This paper studies the average complexity on the number of comparisons for sorting algorithms. Its information-theoretic lower bound is $n\lg n-1.4427n+O(\log n)$. For many efficient algorithms, the first $n\lg n$ term is easy to achieve and our focus is on the (negative) constant factor of the linear term. The current best value is −1.3999 for the MergeInsertion sort. Our new value is −1.4106, narrowing the gap by some 25%. An important building block of our algorithm is “two-element insertion,” which inserts two elements A and B, $A<B$, into a sorted sequence T. This insertion algorithm is still sufficiently simple for rigorous mathematical analysis and works well for a certain range of the length of T for which the simple binary insertion does not, thus allowing us to take a complementary approach together with the binary insertion.

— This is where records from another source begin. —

-- ==== Sys2Proof/Config.lean ====
section
/-! DEFINITION. The free values: what the spec leaves open or takes from a standard it only names.
Each is a constant without a body, so no proof can use a number for it. -/

namespace Sys2Proof.Config

/-- Beats that passed before a counter is read (01 R19, R20). Log 5. -/
opaque elapsedBeats : Nat → Nat

/-- Ring reference periods that passed before a counter is read (01 R20, R22). Log 5. -/
opaque elapsedTicks : Nat → Nat

/-- The way that pseudo-LRU replacement picks among `n` usable ways that all hold lines (08 R194). Log 6. -/
opaque victimWay : Nat → Nat → Nat

/-- The instruction-cache or TLB entry that replacement picks (02 instruction cache, 03 R71). Log 6. -/
opaque victimEntry : Nat → Nat → Nat

/-- The SHA-384 digest of bytes, as a number of 384 bits (13 R336, R348). Log 7. -/
opaque sha384 : List Byte → Nat

/-- The device root key K_dev that the PUF unwraps at every bring-up (13 R335). Log 7. -/
opaque deviceRoot : Nat

/-- A key drawn by the device's random generator (13 R336). Log 7. -/
opaque drbgKey : Nat → Nat

/-- A Splice traffic key agreed with a peer (13 R339). Log 7. -/
opaque agreedKey : Nat → Nat → Nat

/-- What an exchange with a host's public key gives under a fresh random number: 0 the device's ECDH key, 1 the ML-KEM ciphertext, 2 and 3 the
two secrets (12 R314). Log 7. -/
opaque exchange : Nat → Nat → Nat → Nat

/-- The HKDF output for a label from the keying material and the salt: a key and its direction salt (12 R314). Log 7. -/
opaque hkdf : List Nat → Nat → Nat → Nat

/-- A signature by an alias key of the device, 0 RSA or 1 SLH-DSA, over a digest (12 R314, 13 R338). Log 7. -/
opaque aliasSignature : Nat → Nat → Nat

/-- How many notices the export share lets out now (12 R320). Log 103. -/
opaque shareRoom : Nat → Nat

/-- A byte of the backstop handler of a firmware image (13 R327). Log 8. -/
opaque backstopByte : Nat → Nat → Byte

/-- What a sensor that no rule computes reads: margins, powers, temperatures (14 R358, 15 R377). Log 8. -/
opaque sensor : Nat → Nat → Nat

/-- Whether a tile fails its self-test (15 R376). Log 8. -/
opaque selfTestFails : Nat → Nat → Bool

/-- A byte that the destination of an aborted collective holds (11 R301). Log 9. -/
opaque abortedByte : Nat → Byte

/-- One less than the requests that the queue of a memory channel holds (01 R27, 09 R234). Log 101. -/
opaque channelQueue : Nat

/-- A byte of the metadata region of a checkpoint, from what the region holds and its place: 16 R400 gives no layout. Log 23. -/
opaque metadataByte : List Nat → Nat → Byte

/-- A result value that the spec leaves unstated, by number and operand. Log 10. -/
opaque openValue : Nat → Nat → Nat

end Sys2Proof.Config
end

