-- ==== Sys2Proof/Machine/Energy.lean ====
section
/-! DEFINITION. Energy grants (14 R353, R354): who may issue a charged instruction, and what it pays. -/

namespace Sys2Proof.Machine

/-- The tile can grant `c` rpJ to the waiter numbered `who`: the balance covers it and no other waiter saw the
balance too low before it (14 R354). Strands are numbered 0 to 7, re-issued tile operations from 8. -/
def Tile.grants (x : Tile) (who c : Nat) : Bool :=
  decide (c ≤ x.egBal) && (x.grantQ.isEmpty || x.grantQ.head? == some who)

/-- Take the charge from the balance. -/
def Tile.spend (x : Tile) (who c : Nat) : Tile :=
  { x with egBal := x.egBal - c, egSpent := x.egSpent + word c, grantQ := x.grantQ.filter (· ≠ who) }

/-- Wait for a grant: starved is set, and the waiter keeps the place at which it first found the balance too low. -/
def Tile.starve (x : Tile) (who : Nat) : Tile :=
  { x with egStarved := true, starvedNow := true, waited := true
           grantQ := if x.grantQ.contains who then x.grantQ else x.grantQ ++ [who] }

end Sys2Proof.Machine
end

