/-- FRAME_SEND (10 R259–R262, R264, R265): a resend first, then up to 25 blocks, or an idle frame. -/
def execFrameSend (p : PortId) (s : State) : Out :=
  let x := s.port p.val
  .next (if !x.carries || decide (2 ^ 32 - 1 ≤ x.counter) then s
    else
      let idle : State := s.setPort p.val (x.emit (s.frame x x.txSeq true [])).settle
      match x.resend.bind fun q => x.replay.find? (·.fseq == q) with
      | some f =>
        let n := f.resent + 1
        let rest := (x.replay.dropWhile (·.fseq ≠ f.fseq)).drop 1
        let s := s.setPort p.val { (x.emit (s.frame x f.fseq false f.blocks)) with
          replay := x.replay.map fun g => if g.fseq = f.fseq then { g with resent := n } else g
          resend := rest.head?.map (·.fseq), retry := satAdd 16 x.retry 1 }
        if 8 ≤ n then s.startLive p.val else s
      | none =>
        if 512 ≤ x.replay.length then idle
        else match Port.fill 25 x with
          | ([], _) => idle
          | (bs, y) =>
            let q := x.txSeq + 1
            let z := Port.emit { y with txSeq := q, replay := y.replay ++ [{ fseq := q, blocks := bs, resent := 0 }] } (s.frame x q false bs)
            s.setPort p.val z.settle)

/-- The blocks of a packet that is consumed or passed on are free again (10 R264). -/
def State.freeBlocks (s : State) (p : Nat) (pool n : Nat) : State :=
  let x := s.port p
  s.setPort p { x with freed := Sparse.set 0 x.freed pool ((Sparse.get 0 x.freed pool + n) % 4096) }

def State.countBad (s : State) : State := { s with splice := { s.splice with badErr := satAdd 16 s.splice.badErr 1 } }

/-- A type that Table 10-6 or 11-10 assigns. -/
def typeOk (t : Nat) : Bool :=
  decide (1 ≤ t ∧ t ≤ 5) || decide (0x21 ≤ t ∧ t ≤ 0x25) || decide (0x30 ≤ t ∧ t ≤ 0x35) || t == 0x38 || decide (0x3C ≤ t ∧ t ≤ 0x3F)

/-- A packet that cannot go on is dropped; a request is answered with status 5, here where it is this device's own (10 R270, R274). -/
def State.dropPacket (s : State) (pk : SPacket) : State :=
  if !isRequest pk then s
  else
    let r := replyTo s.device pk 5 []
    if pk.src ≠ s.device then s.originate r else if pk.tile = 0xFF then s.transferAnswer r else s.answerRemote r

/-- A packet without a route (10 R270). -/
def State.noRoute (s : State) (pk : SPacket) : State :=
  { s with splice := { s.splice with noroute := satAdd 16 s.splice.noroute 1 } }.dropPacket pk

/-- A packet that has come on port `p` for another device goes on (10 R270, R272, R274). -/
def State.passOn (s : State) (p : Nat) (cls : Bool) (pk : SPacket) : State :=
  if s.splice.hoplimit < pk.hops + 1 then
    { s with splice := { s.splice with hoplimErr := satAdd 16 s.splice.hoplimErr 1 } }.dropPacket pk
  else match s.routeOf pk.dst.toNat with
    | none => s.noRoute pk
    | some out => s.enqueue out (some p) cls { pk with hops := pk.hops + 1 }

/-- The oldest packet of a lane that waits on a port. -/
def Port.head (x : Port) (lane : Nat) : Option OutPacket := x.inq.find? fun o => laneOf o.pkt.type.toNat == lane

/-- The packets behind one that has left its lane go on, up to the next for this device (10 R275). -/
def State.flowOn (s : State) (p lane : Nat) : Nat → State
  | 0 => s
  | n + 1 =>
    match (s.port p).head lane with
    | none => s
    | some o =>
      if o.pkt.dst = s.device then s
      else (((s.setPort p { s.port p with inq := (s.port p).inq.erase o }).freeBlocks p (poolOf lane o.cls) (blocksOf o.pkt)).passOn p o.cls o.pkt).flowOn
        p lane n

/-- A whole packet has come on a port, in a lane and a class (10 R267, R268, R270, R274). What is for this device waits in its
pool, and what follows it on its lane behind it (R275); a Spine message is handed to the Spine, for which it is a command of its own. Of packets
of another type or on another lane those of the request types are answered. -/
def State.arrive (s : State) (p : Nat) (lane : Nat) (cls : Bool) (pk : SPacket) : State :=
  let free (s : State) : State := s.freeBlocks p (poolOf lane cls) (blocksOf pk)
  if pk.dst = s.device then
    if !pk.ecrcOk then free { s with splice := { s.splice with ecrcErr := satAdd 16 s.splice.ecrcErr 1 } }
    else if !typeOk pk.type.toNat || laneOf pk.type.toNat ≠ lane then
      let s := (free s).countBad
      if isRequest pk then s.originate (replyTo s.device pk 6 []) else s
    else if 0x3C ≤ pk.type.toNat then free s
    else
      let s := s.count pk.dquire.toNat 6 pk.payload.length
      let s := s.payEnergy pk.dquire.toNat (36 * pk.payload.length)
      let x := s.port p
      s.setPort p { x with inq := x.inq ++ [{ pkt := pk, cls := cls, inp := some p }] }
  else if ((s.port p).head lane).isSome then
    s.setPort p { s.port p with inq := (s.port p).inq ++ [{ pkt := pk, cls := cls, inp := some p }] }
  else (free s).passOn p cls pk

/-- Collectives with packets in a port (11 R300). -/
def Port.collectives (x : Port) : List (Nat × Nat) :=
  let ps := x.outq.map (·.pkt) ++ x.replay.flatMap fun f => f.blocks.filterMap (·.packet)
  (ps.filter fun q => laneOf q.type.toNat == 2).map fun q => (bitsOf q.addr.toNat 0 12, bitsOf q.addr.toNat 12 32)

本文研究了排序算法的比较次数的平均复杂度。它的信息理论下限是$ñ\lg ñ-1.4427ñ+Ø（\mathrm{日志}ñ）$。对于许多有效的算法，第一个$ñ\lg ñ$项很容易实现，我们的重点是线性项的（负）常数。对于MergeInsertion排序，当前的最佳值为-1.3999。我们的新值为-1.4106，使差距缩小了25％。我们算法的一个重要组成部分是“两元素插入”，它插入了两个元素A和B，$\mathrm{一种}<乙$成已排序的序列Ť。对于严格的数学分析，该插入算法仍然足够简单，并且对于T长度的特定范围（对于简单的二进制插入而言并非如此）也可以很好地工作，因此使我们能够采取与二进制插入一起的补充方法。